In one embodiment, the communication system 9 can include a fiber optic or “wired pipe” for transmitting the data 8 and the control signal 11. Of course, the communication system 9 can be implemented in different ways. For example, the communication system 9 could be a mud-pulse telemetry system in one embodiment.


In one embodiment of wired pipe, the drill pipe 5 is modified to include a cable protected by a reinforced steel casing. At the end of each drill pipe 5, there is an inductive coil, which contributes to communication between two drill pipes 5. In this embodiment, the cable is used to transmit the data 8 and the control signal 11. About every 500 meters, a signal amplifier is disposed in operable communication with the cable to amplify the communication signal to account for signal loss.


One example of wired pipe is INTELLIPIPE® commercially available from Intellipipe of Provo, Utah, a division of Grant Prideco. One example of the communication system 9 using wired pipe is the INTELLISERV® NETWORK also available from Grant Prideco. The Intellisery Network has data transfer rates from fifty-seven thousand bits per second to one million bits per second or more. The communication system 9 enables sampling rates of the sensors 7 at up to 200 Hz or higher with each sample being transmitted to the controller 10 at a location remote from the sensors 7.


Various drill string motivators may be used to operate the drill string 3. The drill string motivators depicted in FIG. 1 are a lift system 12, a rotary device 13, a mud pump 14, a flow diverter 15, and an active vibration control device 16. Each of the drill string motivators depicted in FIG. 1 are coupled to the controller 10. The controller 10 can provide the control signal 11 to each of these drill string motivators to control at least one aspect of their operation. For example, the control signal 11 can cause the lift system 12 to impart a certain force on the drill string 3. The controller 10 can also control: the rotary device 13 to at least one of control the rotational speed of the drill string 3 and control the torque imposed on the drill string 3; the flow of mud from the mud pump 14; the amount of mud diverted by the flow diverter 15; and operation of the active vibration control device 16.


The example in the previous paragraph assumes automated control of the drill string 3 by the controller 10. Such automated control is not required. As such, in one embodiment, an operator is provided with a display that displays alarms and, optionally, proposed drilling parameter changes. The operator then causes the controller 10 to effect changes to the operation of the drill string 3 by manually changing set points or other parameters as is know in the art.

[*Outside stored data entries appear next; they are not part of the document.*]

-- ==== Sys2Proof/Machine/Resume.lean ====
section
/-!
DEFINITION. The answers to held faults (15 R396, R397): retry and fail, by the agent whose access is held.
-/

namespace Sys2Proof.Machine

/-! Retry -/

/-- The TLB entries of a table that do not cover a faulting address: those for a virtual address of an address context, and of
BADPA, whose address is panel physical, those that lead to it. -/
def State.keepTlb (s : State) (d : Die) (ctx : BitVec 12) (cause : Byte) (addr : Word) (l : List TlbEntry) : List TlbEntry :=
  l.filter fun e =>
    if cause = 0x26 then addr.toNat < e.pbase || e.pbase + e.size ≤ addr.toNat
    else !e.covers (tblGet {} ctx.toNat (s.die d).ctxs : CtxReg).asid addr.toNat

/-- The agent of a held access discards its TLB entries for the faulting page; a hart has none (R139). -/
def State.dropHeldTlb (s : State) (who : HeldWho) (cause : Byte) (addr : Word) : State :=
  let slot := fun (i : SlotId) =>
    s.modCore i.die i.core fun c => { c with tlb := s.keepTlb i.die c.ctx cause addr c.tlb }
  let shed := fun (e : Die) (h : ShedNo) => s.modShed e h fun x => { x with tlb := s.keepTlb e x.ctx cause addr x.tlb }
  match who with
  | .fetch i | .operand i | .vector i => slot i
  | .stream e h _ | .descriptor e h _ => shed e h
  | .hart _ _ => s
  | .access id =>
    match s.access id with
    | none => s
    | some a =>
      match a.agent with
      | .slot i _ => slot i
      | .node e h _ _ => shed e h

/-- A slot that waits for its held fetch or operand tries its instruction again. -/
def State.rousedHeld (s : State) (i : SlotId) : State :=
  if (s.slot i).await == .held then s.enter i .waitData .retry else s

/-- The agent performs the held access afresh from its walk (R396). -/
def State.retryHeld (s : State) (d : Die) (e : HeldEntry) : State :=
  let s := s.modDie d fun x => { x with held := x.held.map fun y => if y.fid == e.fid then { y with retry := true } else y }
  let s := s.dropHeldTlb e.who e.cause e.va
  match e.who with
  | .access id => s.modAccess id fun a => { a with stage := .walk, fresh := true }
  | .fetch i | .operand i => s.rousedHeld i
  | _ => s

/-! Fail -/

/-- The access of a slot or node takes no effect (R397). -/
def State.failAccess (s : State) (a : Access) (cause sub : Byte) (addr : Word) : State :=
  match a.agent with
  | .slot i inc =>
    if (s.slot i).inc != inc then s.dropAccess a.id
    else if (s.slot i).state == .trapped then (s.dropAccess a.id).failSlot i cause sub addr a.pc
    else (s.markFailed a.id).failSlot i cause sub addr a.pc
  | .node d h n _ => (s.dropAccess a.id).feederFault d h n.toNat (n.toNat - 56) cause

/-- A slot's operand record or logged store has failed: the instruction ends, or the product leaves the store out. -/
def State.failOperand (s : State) (i : SlotId) (e : HeldEntry) : State :=
  let x := s.slot i
  if x.state == .mx then
    match (s.core i.die i.core).side.queue with
    | j :: rest =>
      let k := (e.va - j.out).toNat / 8
      (s.modSide i.die i.core fun m => { m with queue := { j with skip := k :: j.skip } :: rest }).failSlot i e.cause e.sub e.va j.pc
    | [] => s
  else ((s.modSlot i fun y => { y with pc := y.pc + 4 }).rousedHeld i).failSlot i e.cause e.sub e.va x.pc

/-- The held access takes no effect, and its agent goes on as R397 says. -/
def State.failHeld (s : State) (d : Die) (e : HeldEntry) : State :=
  let free := s.unhold d e.who
  match e.who with
  | .access id =>
    match s.access id with
    | some a => free.failAccess a e.cause e.sub e.va
    | none => free
  | .fetch i => (free.rousedHeld i).failSlot i e.cause e.sub e.va (s.slot i).pc
  | .operand i => free.failOperand i e
  | .vector i =>
    match (s.core i.die i.core).row.queue with
    | v :: _ => free.failVec i v e.cause e.sub e.va
    | [] => free
  | .stream c h p => free.feederFault c h (portItem p) p e.cause
  | .descriptor _ _ _ =>
    s.modDie d fun x => { x with held := x.held.map fun y => if y.fid == e.fid then { y with fail := true } else y }
  | .hart c n =>
    match (s.hart c n).running, (s.hart c n).queue with
    | some _, _ => free.endCopy c n e.cause
    | none, k :: _ => (free.takeKick c n k).refuseCopy c n k 0 0 0 e.cause
    | none, [] => free

/-! XFRESUME (Table 15-3) -/

/-- A write of XFRESUME: a generation that is not the entry's current one is ignored and counted as STALEGEN; a reserved
action, and an entry that holds nothing to answer, are ignored. -/
def State.xfresume (s : State) (d : Die) (fid gen : Byte) (action : BitVec 2) : State :=
  let x := s.die d
  if action.getLsbD 1 then s
  else if tblGet 0 fid.toNat x.gens != gen then s.count d .dieControl 0x2b
  else
    match x.held.find? fun e => e.fid == fid && !e.retry && !e.fail with
    | some e => if action = 0 then s.retryHeld d e else s.failHeld d e
    | none => s

/-- XFRESUME of an event, with an action. -/
def resumeEvent (action : BitVec 2) (s : State) : Result :=
  match s.ev.load with
  | .fault fid gen => .next (s.xfresume s.ev.die fid gen action)
  | _ => .next s

def execXfresumeRetry (s : State) : Result := resumeEvent 0 s
def execXfresumeFail (s : State) : Result := resumeEvent 1 s

end Sys2Proof.Machine
end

It has been discovered that a simple friction ratio can be utilized to predict the likelihood of backward rotation. As used herein, the friction ratio is a ratio of the maximum torque experienced during a “stick” phase to the average torque during the “slip” phase. The “stick” phase refers to a time period when a rotation sensor in or near the BHA determines that is not rotating even though a drill string motivator is providing rotational energy to the drill string. The “slip” phase refers to a time period when a rotation sensor in or near the BHA determines that the BHA is rotating. Such rotation can occur while the drill string motivator is providing rotational energy to the drill string or due to a transient condition, or both.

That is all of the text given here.